> What to work on:
The listing below holds a line with "deltaPresent := by decide" and a later line with "((39 : U16).toNat ≤ State.reset.cfg.bufMax". Write out those two lines and every line between them, exactly, and nothing else.

> Material supplied:
=== Section Start ===

/-- DC9: the first occurrence, not the second. -/
theorem test_f85 :
    nextIs (step (ordered .soc (loaded ([0x85, 0x4B, 0x85, 0x10] ++ z 35)))) (fun t => t.result.soc == ⟨true, .ok, 75⟩) = true := by
  decide

/-- B5. -/
theorem test_f86 :
    nextIs (step (ordered .ntemp (loaded (0x86 :: 0xFF :: z 37)))) (fun t => t.result.ntemp == ⟨true, .ok, 255⟩) = true := by
  decide

/-- K1. -/
theorem test_f8a :
    nextIs (step (ordered .nstr (loaded (0x8A :: 0x00 :: 0x08 :: z 36)))) (fun t => t.result.nstr == ⟨true, .ok, 8⟩) = true := by
  decide

/-- W7, W8. -/
theorem test_f8b :
    nextIs (step (ordered .warn (loaded (0x8B :: 0xFF :: 0xFF :: z 36))))
      (fun t => t.result.warn == ⟨true, .ok, ⟨0xFFFF, 0x3FFF⟩⟩) = true ∧
    nextIs (step (ordered .warn (loaded (0x8B :: 0x01 :: 0x00 :: z 36))))
      (fun t => t.result.warn == ⟨true, .ok, ⟨0x0100, 0x0100⟩⟩ && activeWarnings t == [.batteryBoxOvertemp]) = true := by
  decide

/-- B8, B9. -/
theorem test_f9d :
    nextIs (step (ordered .bal (loaded (0x9D :: 0x01 :: z 37)))) (fun t => t.result.bal == ⟨true, .ok, 1⟩) = true ∧
    nextIs (step (ordered .bal (loaded (0x9D :: 0xFF :: z 37)))) (fun t => t.result.bal == ⟨true, .ok, 0⟩) = true := by decide

/-- K3. -/
theorem test_fad :
    nextIs (step (ordered .calma (loaded (0xAD :: 0x03 :: 0xE8 :: z 36)))) (fun t => t.result.calma == ⟨true, .ok, 1000⟩) = true := by
  decide

/-- SW3: the mask of the bytes FF and 80. -/
theorem test_fb7 :
    nextIs (step (ordered .swver (loaded
        ([0xB7, 0x31, 0x31, 0x2E, 0x58, 0x57, 0x5F, 0x53, 0x31, 0x31, 0x2E, 0x32, 0x36, 0x00, 0xFF, 0x80] ++ z 23))))
      (fun t => t.result.swver.v && t.result.swver.val.bad == 0x6000 && t.result.swver.val.bytes[1] == 0x31 &&
        t.result.swver.val.bytes[2] == 0x2E && t.result.swver.val.bytes[14] == 0x80) = true := by decide

/-- SW2: fourteen bytes of fifteen. -/
theorem test_fb7_truncated :
    nextIs (step (ordered .swver (loaded
        (z 24 ++ [0xB7, 0x41, 0x42, 0x43, 0x44, 0x45, 0x46, 0x47, 0x48, 0x49, 0x4A, 0x4B, 0x4C, 0x4D, 0x4E]))))
      (fun t => !t.result.swver.v && t.result.swver.fs == .truncated) = true := by decide

/-- B10, B13. -/
theorem test_fb8 :
    nextIs (step (ordered .calst (loaded (0xB8 :: 0x00 :: z 37))))
      (fun t => t.result.calst == ⟨true, .ok, ⟨0, 0⟩⟩ && !t.status.aCal) = true ∧
    nextIs (step (ordered .calst (loaded (0xB8 :: 0xFF :: z 37))))
      (fun t => t.result.calst == ⟨true, .ok, ⟨2, 255⟩⟩ && t.status.aCal) = true := by decide

/-- K5. -/
theorem test_fb9 :
    nextIs (step (ordered .cap (loaded (0xB9 :: 0x01 :: 0x18 :: z 36)))) (fun t => t.result.cap == ⟨true, .ok, 280⟩) = true := by
  decide

/-- B6. -/
theorem test_fc0 :
    nextIs (step (ordered .proto (loaded (0xC0 :: 0xFF :: z 37)))) (fun t => t.result.proto == ⟨true, .ok, 255⟩) = true := by
  decide

/-- CL7. -/
theorem test_f79 :
    nextIs (step (ordered .cells (loaded cl7)))
      (fun t => t.result.cells.v && t.result.cells.val.ncell == 3 && t.result.cells.val.cell[0] == ⟨1, 3300⟩ &&
        t.result.cells.val.cell[2] == ⟨3, 3280⟩ && t.result.cells.val.cell[3] == ⟨0, 0⟩) = true := by decide

/-- CL5, CL6: a bad length, and truncation first. -/
theorem test_f79_failures :
    nextIs (step (ordered .cells (loaded (z 32 ++ [0x79, 0x04, 0x01, 0x0C, 0xE4, 0x02, 0x00]))))
      (fun t => t.result.cells.fs == .outOfRange && t.status.aCell) = true ∧
    nextIs (step (ordered .cells (loaded (z 35 ++ [0x79, 0x04, 0x01, 0x0C]))))
      (fun t => t.result.cells.fs == .truncated && !t.status.aCell) = true := by decide

/-- CL7 after F79, and with no cells. -/
theorem test_fdelta :
    nextIs (step (ordered .delta (runF79 (loaded cl7)))) (fun t => t.result.delta == ⟨true, .ok, 50⟩) = true ∧
    nextIs (step (ordered .delta (loaded cl7))) (fun t => t.result.delta == ⟨false, .emptySource, 0⟩) = true := by decide

/-- DC2, DC3: the guard at 38 and 39 bytes. -/
theorem test_decode_guard :
    nextIs (step (asked 0x4 [] (loaded (z 38)))) (fun t => t.status.word == 0x0040 && t.result.volt.fs == .undersized) = true ∧
    nextIs (step (asked 0x4 [] (loaded (z 39)))) (fun t => t.status.word == 0x0041 && t.result.volt.fs == .tagNotFound) = true := by
  decide

/-! ### Witnesses: states and operands that meet the hypotheses of each obligation, clause by clause, at the boundaries -/

theorem witness_DecodeOfEncodeIsTheInstruction :
    (Instr.load 0xFFFF).wellFormed = true ∧ (Instr.csum .rxb 1 0xFFFF).wellFormed = true ∧
    (Instr.csumall 0).wellFormed = true ∧ (Instr.verify .txf 0xFFFF 0 0xFFFF).wellFormed = true ∧
    Instr.chkframe.wellFormed = true ∧ Instr.fdelta.wellFormed = true := by decide

/-- One word for each of the eight operation codes, the ignored bits set. -/
theorem witness_OperationCodeSelectsTheCommand :
    (0xFFFFFFFFFFFF8 : BitVec 52).toNat % 8 = 0 ∧ (0xFFFFFFFFFFFF9 : BitVec 52).toNat % 8 = 1 ∧
    (0xFFFFFFFFFFFFA : BitVec 52).toNat % 8 = 2 ∧ (0xFFFFFFFFFFFFB : BitVec 52).toNat % 8 = 3 ∧
    (0xFFFFFFFFFFFFC : BitVec 52).toNat % 8 = 4 ∧ (0xFFFFFFFFFFFFD : BitVec 52).toNat % 8 = 5 ∧
    (0xFFFFFFFFFFFFE : BitVec 52).toNat % 8 = 6 ∧ (0xFFFFFFFFFFFFF : BitVec 52).toNat % 8 = 7 := by decide

/-- Both branches: the first tag, and the byte after it. -/
theorem witness_OnlyTheSixteenTagBytesDecode :
    (0x79 : Byte) ∈ ([0x79, 0x80, 0x81, 0x82, 0x83, 0x84, 0x85, 0x86, 0x8A, 0x8B, 0x9D, 0xAD, 0xB7, 0xB8, 0xB9, 0xC0] : List Byte) ∧
    (0x7A : Byte) ∉ ([0x79, 0x80, 0x81, 0x82, 0x83, 0x84, 0x85, 0x86, 0x8A, 0x8B, 0x9D, 0xAD, 0xB7, 0xB8, 0xB9, 0xC0] : List Byte) := by
  decide

/-- A command that is performed. -/
theorem witness_StepRunsTheDecodedCommand :
    (asked 0x50 [1, 2, 3, 4, 5] (loaded [])).seq = [] ∧
    (asked 0x50 [1, 2, 3, 4, 5] (loaded [])).cmdIn = [⟨0x50, [1, 2, 3, 4, 5]⟩] ∧ decode (.cw 0x50) = .ok (.load 5) ∧
    nextIs (exec (.load 5) { asked 0x50 [1, 2, 3, 4, 5] (loaded []) with cmdIn := [], dataIn := [1, 2, 3, 4, 5] })
      (fun _ => true) = true := by decide

/-- A LOAD whose bytes are too few. -/
theorem witness_StepRunsTheDecodedCommand_refused :
    (asked 0x50 [1] (loaded [])).seq = [] ∧ (asked 0x50 [1] (loaded [])).cmdIn = [⟨0x50, [1]⟩] ∧
    decode (.cw 0x50) = .ok (.load 5) ∧
    refusedAtThePorts (exec (.load 5) { asked 0x50 [1] (loaded []) with cmdIn := [], dataIn := [1] }) = true := by decide

theorem witness_StepRunsTheFieldOperation :
    (ordered .cells (loaded cl7)).seq = [FieldId.cells] := by decide

theorem witness_StepWithoutACommandWaits : (loaded cl7).seq = [] ∧ (loaded cl7).cmdIn = [] := by decide

/-- A state with a command waiting and bytes in the buffer. -/
def waiting : State := asked 0x4 [] (loaded (z 37 ++ [0x85, 0x4B]))

theorem witness_inv : Inv waiting where
  cfgOk := by unfold Config.Ok; decide
  memWf := by decide
  memBound := by decide
  lenBound := by decide
  noOps := rfl
  noData := rfl
  causeOk := by intro f; cases f <;> decide
  absentZero := by constructor <;> intro _ <;> rfl
  frameBuilt := by decide
  cellCount := by decide
  cellTail := by decide
  calStates := by decide
  curSign := by decide
  warnSet := by decide
  badBytes := by decide
  deltaPresent := by decide
  curAnomaly := by decide
  calAnomalous := by decide
  cellAnomaly := by decide
  beforeDecode := fun _ => ⟨rfl, rfl⟩
  afterDecode := by intro h; cases h
  guardFailed := by intro h; cases h

/-- The waiting DECODE runs and finds a field. -/
theorem witness_EveryStepKeepsTheInvariant :
    Inv waiting ∧ nextIs (step waiting) (fun t => t.result.soc == ⟨true, .ok, 75⟩) = true := ⟨witness_inv, by decide⟩

/-- From the reset state, whatever `BUF_MAX` is: no bytes, and the least `BUF_MAX` can hold. -/
theorem witness_EveryCommandIsDefinedAfterReset :
    ((0 : U16).toNat ≤ State.reset.cfg.bufMax ∧ ([] : List Byte).length = (0 : U16).toNat) ∧
    ((39 : U16).toNat ≤ State.reset.cfg.bufMax ∧ (z 39).length = (39 : U16).toNat) :=
  ⟨⟨Nat.zero_le _, rfl⟩, ⟨Nat.le_add_left 39 _, rfl⟩⟩

/-- `BUF_MAX` bytes are taken, one more is refused. -/
theorem witness_LoadFillsTheBuffer :
    Memory.wf (loaded p2).rxb ∧ (loaded p2).cfg.bufMax < (257 : U16).toNat ∧
    (256 : U16).toNat ≤ (loaded p2).cfg.bufMax ∧ { loaded p2 with dataIn := z 256 }.dataIn.length = (256 : U16).toNat :=
  ⟨by decide, by decide, by decide, List.length_replicate⟩

theorem witness_LoadWithTheWrongNumberOfBytesStops :
    (256 : U16).toNat ≤ (loaded []).cfg.bufMax ∧ (loaded []).dataIn.length ≠ (256 : U16).toNat := by decide

theorem witness_BuiltFrameVerifies : ∃ t, exec .build (loaded cl7) = .next t := ⟨_, rfl⟩

/-- No BUILD yet; a range one byte too long, and one that ends before it starts; the longest range and the empty one at the
end, of either source. -/
theorem witness_CsumSumsTheRange :
    (loaded []).status.txfValid = false ∧
    ((built []).status.txfValid = true ∧ ¬((0 : U16).toNat ≤ (22 : U16).toNat ∧ (22 : U16).toNat ≤ srcLen (built []) .txf)) ∧
    ¬((17 : U16).toNat ≤ (3 : U16).toNat ∧ (3 : U16).toNat ≤ srcLen (built []) .txf) ∧
    ((0 : U16).toNat ≤ (21 : U16).toNat ∧ (21 : U16).toNat ≤ srcLen (built []) .txf) ∧
    ((39 : U16).toNat ≤ (39 : U16).toNat ∧ (39 : U16).toNat ≤ srcLen (loaded cl7) .rxb) := by decide

/-- The stored bytes one index too far, and at the very end. -/
theorem witness_VerifyComparesWithTheStoredBytes :
    (loaded []).status.txfValid = false ∧
    ((built []).status.txfValid = true ∧
      ¬((0 : U16).toNat ≤ (17 : U16).toNat ∧ (17 : U16).toNat ≤ srcLen (built []) .txf ∧
        (20 : U16).toNat + 2 ≤ srcLen (built []) .txf)) ∧
    ((0 : U16).toNat ≤ (21 : U16).toNat ∧ (21 : U16).toNat ≤ srcLen (built []) .txf ∧
      (19 : U16).toNat + 2 ≤ srcLen (built []) .txf) ∧
    ((39 : U16).toNat ≤ (39 : U16).toNat ∧ (39 : U16).toNat ≤ srcLen (loaded cl7) .rxb ∧
      (37 : U16).toNat + 2 ≤ srcLen (loaded cl7) .rxb) := by decide

theorem witness_ChkframeChecksTheFrame :
    (loaded []).status.txfValid = false ∧ (built []).status.txfValid = true := by decide

theorem witness_AccumulatorCannotOverflow : (List.replicate 65535 (0xFF : Byte)).length ≤ 65535 := by
  rw [List.length_replicate]

/-- The least `TREE_W`, 2, over a list that takes two passes. -/
theorem witness_ReductionTreeComputesTheChecksum :
    1 ≤ 1 ∧ treeChecksum 1 [0xFF, 0xFF, 0x02] = 0x0200 := by decide

theorem witness_TreeNodesFitTheirLevelsWidth :
    255 ∈ treeLevels 0 (treeLeaves 1 [0xFF, 0xFF]) ∧ 510 ∈ treeLevels 1 (treeLeaves 1 [0xFF, 0xFF]) := by decide

theorem witness_ChecksumIsAdditive : ([0xFF, 0x01] : List Byte).Perm [0x01, 0xFF] ∧ 1 < ([0xFF, 0x01] : List Byte).length := by
  decide

/-- No tag; a two-byte payload one byte short; one that ends with the buffer (DC3, DC5, DC4). -/
theorem witness_PairField :
    NoTag (loaded (z 39)) 0x83 ∧
    (FirstAt (loaded (z 37 ++ [0x83, 0x0A])) 0x83 37 ∧ (loaded (z 37 ++ [0x83, 0x0A])).rxlen.toNat ≤ 37 + 2) ∧
    (FirstAt (loaded (z 36 ++ [0x83, 0x0A, 0x50])) 0x83 36 ∧ 36 + 2 < (loaded (z 36 ++ [0x83, 0x0A, 0x50])).rxlen.toNat) := by
  unfold NoTag FirstAt
  decide

/-- The same for a one-byte payload (DC8, DC7). -/
theorem witness_ByteField :
    NoTag (loaded (z 39)) 0x85 ∧
    (FirstAt (loaded (z 38 ++ [0x85])) 0x85 38 ∧ (loaded (z 38 ++ [0x85])).rxlen.toNat ≤ 38 + 1) ∧
    (FirstAt (loaded (z 37 ++ [0x85, 0x4B])) 0x85 37 ∧ 37 + 1 < (loaded (z 37 ++ [0x85, 0x4B])).rxlen.toNat) := by
  unfold NoTag FirstAt
  decide

/-- The four edges of the current's ranges (I4, I5, I7, I8). -/
theorem witness_CurrentField :
    (FirstAt (loaded (0x84 :: 0x27 :: 0x10 :: z 36)) 0x84 0 ∧ rawPair (loaded (0x84 :: 0x27 :: 0x10 :: z 36)) 0 = 10000) ∧
    (FirstAt (loaded (0x84 :: 0x27 :: 0x11 :: z 36)) 0x84 0 ∧ rawPair (loaded (0x84 :: 0x27 :: 0x11 :: z 36)) 0 = 10001) ∧
    (FirstAt (loaded (0x84 :: 0x7F :: 0xFF :: z 36)) 0x84 0 ∧ rawPair (loaded (0x84 :: 0x7F :: 0xFF :: z 36)) 0 = 32767) ∧
    (FirstAt (loaded (0x84 :: 0x80 :: 0x00 :: z 36)) 0x84 0 ∧ rawPair (loaded (0x84 :: 0x80 :: 0x00 :: z 36)) 0 = 32768) := by
  unfold FirstAt
  decide

/-- Balance and calibration bytes 0, 1 and 2 (B7 to B12). -/
theorem witness_BalanceField_CalibrationField :
    (FirstAt (loaded (0x9D :: 0x00 :: z 37)) 0x9D 0 ∧ rawByte (loaded (0x9D :: 0x00 :: z 37)) 0 = 0) ∧
    (FirstAt (loaded (0x9D :: 0x01 :: z 37)) 0x9D 0 ∧ rawByte (loaded (0x9D :: 0x01 :: z 37)) 0 = 1) ∧
    (FirstAt (loaded (0xB8 :: 0x00 :: z 37)) 0xB8 0 ∧ rawByte (loaded (0xB8 :: 0x00 :: z 37)) 0 = 0) ∧
    (FirstAt (loaded (0xB8 :: 0x01 :: z 37)) 0xB8 0 ∧ rawByte (loaded (0xB8 :: 0x01 :: z 37)) 0 = 1) ∧
    (FirstAt (loaded (0xB8 :: 0x02 :: z 37)) 0xB8 0 ∧ rawByte (loaded (0xB8 :: 0x02 :: z 37)) 0 = 2) := by
  unfold FirstAt
  decide

/-- No length byte; the last payload byte missing; a block that ends with the buffer (CL1, CL3, CL4). -/
theorem witness_CellsField :
    (FirstAt (loaded (z 38 ++ [0x79])) 0x79 38 ∧ (loaded (z 38 ++ [0x79])).rxlen.toNat ≤ 38 + 1) ∧
    (FirstAt (loaded (z 35 ++ [0x79, 0x03, 0x01, 0x0C])) 0x79 35 ∧
      (loaded (z 35 ++ [0x79, 0x03, 0x01, 0x0C])).rxlen.toNat ≤ 35 + 1 + rawByte (loaded (z 35 ++ [0x79, 0x03, 0x01, 0x0C])) 35) ∧
    (FirstAt (loaded (z 34 ++ [0x79, 0x03, 0x01, 0x0C, 0xE4])) 0x79 34 ∧
      34 + 1 + rawByte (loaded (z 34 ++ [0x79, 0x03, 0x01, 0x0C, 0xE4])) 34 <
        (loaded (z 34 ++ [0x79, 0x03, 0x01, 0x0C, 0xE4])).rxlen.toNat) := by
  unfold FirstAt
  decide

/-- A bad length, with partial blocks dropped or kept (CL5, R183). -/
theorem witness_CellsField_length :
    FirstAt (loaded (z 32 ++ [0x79, 0x04, 0x01, 0x0C, 0xE4, 0x02, 0x00])) 0x79 32 ∧
    32 + 1 + rawByte (loaded (z 32 ++ [0x79, 0x04, 0x01, 0x0C, 0xE4, 0x02, 0x00])) 32 <
      (loaded (z 32 ++ [0x79, 0x04, 0x01, 0x0C, 0xE4, 0x02, 0x00])).rxlen.toNat ∧
    rawByte (loaded (z 32 ++ [0x79, 0x04, 0x01, 0x0C, 0xE4, 0x02, 0x00])) 32 % 3 ≠ 0 ∧
    (loaded []).cfg.cellPartial = false ∧ { loaded [] with cfg.cellPartial := true }.cfg.cellPartial = true := by
  unfold FirstAt
  decide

=== Section End ===

> Expected answer:
  deltaPresent := by decide
  curAnomaly := by decide
  calAnomalous := by decide
  cellAnomaly := by decide
  beforeDecode := fun _ => ⟨rfl, rfl⟩
  afterDecode := by intro h; cases h
  guardFailed := by intro h; cases h

/-- The waiting DECODE runs and finds a field. -/
theorem witness_EveryStepKeepsTheInvariant :
    Inv waiting ∧ nextIs (step waiting) (fun t => t.result.soc == ⟨true, .ok, 75⟩) = true := ⟨witness_inv, by decide⟩

/-- From the reset state, whatever `BUF_MAX` is: no bytes, and the least `BUF_MAX` can hold. -/
theorem witness_EveryCommandIsDefinedAfterReset :
    ((0 : U16).toNat ≤ State.reset.cfg.bufMax ∧ ([] : List Byte).length = (0 : U16).toNat) ∧
    ((39 : U16).toNat ≤ State.reset.cfg.bufMax ∧ (z 39).length = (39 : U16).toNat) :=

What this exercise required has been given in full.